▸ **Instructions to follow**
Using the listing below, work out how many lines carry the word "watchpoint", and state nothing but that number.

▸ **Information given**
/-- Replace a request. -/
def State.setReq (s : State) (r : Req) : State :=
  { s with net := { s.net with reqs := s.net.reqs.map (fun q => if q.rid = r.rid then r else q) } }

/-- Drop a request. -/
def State.dropReq (s : State) (rid : Nat) : State :=
  { s with net := { s.net with reqs := s.net.reqs.filter (fun q => q.rid != rid) } }

/-- The value of one atomic (R132): opcode 0x90 to 0x9A, width in bytes, old value, b and c. -/
def atomicNew (op n old b c : Nat) : Nat :=
  let m := 2 ^ (8 * n)
  match op with
  | 0x90 => (old + b) % m
  | 0x91 => if sint (8 * n) b < sint (8 * n) old then b else old
  | 0x92 => if sint (8 * n) old < sint (8 * n) b then b else old
  | 0x93 => min old b
  | 0x94 => max old b
  | 0x95 => old &&& b
  | 0x96 => old ||| b
  | 0x97 => old ^^^ b
  | 0x98 => b
  | 0x99 => if old = b then c else old
  | _ => (fadd (BitVec.ofNat 32 old) (BitVec.ofNat 32 b)).toNat

/-- A BF16 pattern as FP32, exact. -/
def bf16to32 (x : Nat) : W32 := encFV (decIEEE bf16 x)

/-- FP32 maximum of two BF16 patterns as a BF16 pattern (R71, R133). -/
def bf16Max (x y : Nat) : Nat := toBf16 (dec32 (fmax (bf16to32 x) (bf16to32 y)))
/-- The minimum. -/
def bf16Min (x y : Nat) : Nat := toBf16 (dec32 (fmin (bf16to32 x) (bf16to32 y)))

/-- BF16 addition, rounded once to nearest even, canonical NaN (R133). -/
def bf16Add (x y : Nat) : Nat :=
  match decIEEE bf16 x, decIEEE bf16 y with
  | .fin n1 m1 e1, .fin n2 m2 e2 =>
    let (z, e) := addExact n1 m1 e1 n2 m2 e2
    if z = 0 then (if n1 && n2 then 0x8000 else 0) else toBf16 (.fin (decide (z < 0)) z.natAbs e)
  | a, b => toBf16 (dec32 (addFV a b))

/-- Bytes of a reduction's word by OP 0 to 8, in the order of opcodes 0xA0 to 0xA8 (R133, R276). -/
def reduceSize (op : Nat) : Nat := if op = 2 ∨ op = 7 ∨ op = 8 then 2 else 4

/-- The value of one reduction (R133). -/
def reduceNew (op old b : Nat) : Nat :=
  let x := BitVec.ofNat 32 old
  let y := BitVec.ofNat 32 b
  match op with
  | 0 => (x + y).toNat
  | 1 => (fadd x y).toNat
  | 2 => bf16Add old b
  | 3 => if x.slt y then b else old
  | 4 => if y.slt x then b else old
  | 5 => (fmax x y).toNat
  | 6 => (fmin x y).toNat
  | 7 => bf16Max old b
  | _ => bf16Min old b

/-- The reductions that a request asks for: number, address, operand and mark; a processor's carries several (R160, R276). -/
def Req.terms (r : Req) (op : Nat) : List (Nat × Nat × Nat × Bool) :=
  if r.line = [] then [(0, r.addr, r.data.toNat, r.pois)]
  else
    let z := reduceSize op
    (upTo 0 (r.size / z)).map (fun j => (j, r.addr + z * j, ofBytes ((r.line.drop (z * j)).take z), nth false r.lpois j))

/-- Apply one reduction at its place (R160): a poisoned word stays poisoned, a poisoned b poisons it. -/
def State.reduceAt (s : State) (op a b : Nat) (pois : Bool) : State :=
  let n := reduceSize op
  let p := pois || s.poisoned a n
  let t := s.place a (toBytes n (reduceNew op (s.num a n) b)) p
  if a < s.extEnd then t.bump (.sc (s.devOf a)) 0x140 1
  else t.bump (.sc (siteHalf (winSite a))) 0x140 1

/-- The slot of the block of a command with a linear index on a core. -/
def Core.blockOf (k : Core) (cid lin : Nat) : Option Nat :=
  (k.blocks.find? (fun b => b.2.cid == cid && b.2.lin == lin)).map (·.1)

/-- A memory effect of a thread was performed: its lock wait ends and its block's stall timer restarts (R108, R109). -/
def State.progress (s : State) (site cid lin slot lane : Nat) : State :=
  s.modCore site (fun k =>
    let k := { k with groups := mmod k.groups slot (fun g =>
      { g with threads := setNth g.threads lane { nth (Thread.start 0) g.threads lane with lock := false } }) }
    match k.blockOf cid lin with
    | some b => { k with blocks := mmod k.blocks b (fun x => { x with stall := 0 }) }
    | none => k)

/-- The command wrote poisoned data (R213). -/
def State.tainted (s : State) (cid : Nat) (p : Bool) : State :=
  if p then s.modCmd cid (fun c => { c with poisoned := true }) else s

/-- The watchpoint that an access matches, if one is enabled (R433, R434). -/
def State.watchpoint (s : State) (site space ea n : Nat) (write : Bool) : Option Nat :=
  (upTo 0 4).find? (fun j =>
    let b := Blk.dbg (siteStack site)
    let o := dbgOff site + 0x30 + 12 * j
    let v := s.rg b (o + 4)
    let len := 2 ^ s.rgF b (o + 8) 4 0
    let lo := ((s.rg b o).toNat + 2 ^ 32 * getF 15 0 v) / len * len
    v.getLsbD 18 && decide (getF 17 16 v = space) && (if write then v.getLsbD 20 else v.getLsbD 19) &&
      decide (lo < ea + n) && decide (ea < lo + len))

/-- After a matching access the group halts (R434). -/
def State.watch (s : State) (site slot space ea n : Nat) (write : Bool) : State :=
  match s.watchpoint site space ea n write with
  | none => s
  | some j =>
    let b := Blk.dbg (siteStack site)
    let o := dbgOff site
    let s := s.wgB b (o + 0x08 + slot / 32 * 4) (slot % 32) true
    (((s.wgB b (o + 4) 0 true).wgB b (o + 4) 1 true).wgF b (o + 4) 4 2 j).wgF b (o + 4) 10 5 slot

/-- The number of bytes of SIZE 0 to 4 (R130). -/
def sizeBytes (n : Nat) : Nat := 2 ^ n

/-- A packet enters the network at a router. -/
def State.postPacket (s : State) (k : Packet) : State :=
  { s with net := { s.net with packets := s.net.packets ++ [{ k with pid := s.net.nextPid, since := s.time.now }], nextPid := s.net.nextPid + 1 } }

/-- The answer of a request sets out from its place to its master (R230, R233), in the class that carried the request (R241). -/
def State.respond (s : State) (r : Req) : State :=
  let i := s.placeSite r.addr
  if i = r.site then s
  else
    s.postPacket
      { pid := 0, rid := r.rid, response := true, cls := r.cls, at_ := i, input := (targetEnd r.addr).input i, since := 0
        dest := s.portal r i, endpoint := r.door, src := i, detour := false, retry := decide (0 < r.attempt)
        attempt := r.attempt, via := [] }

▸ **Exercise response**
3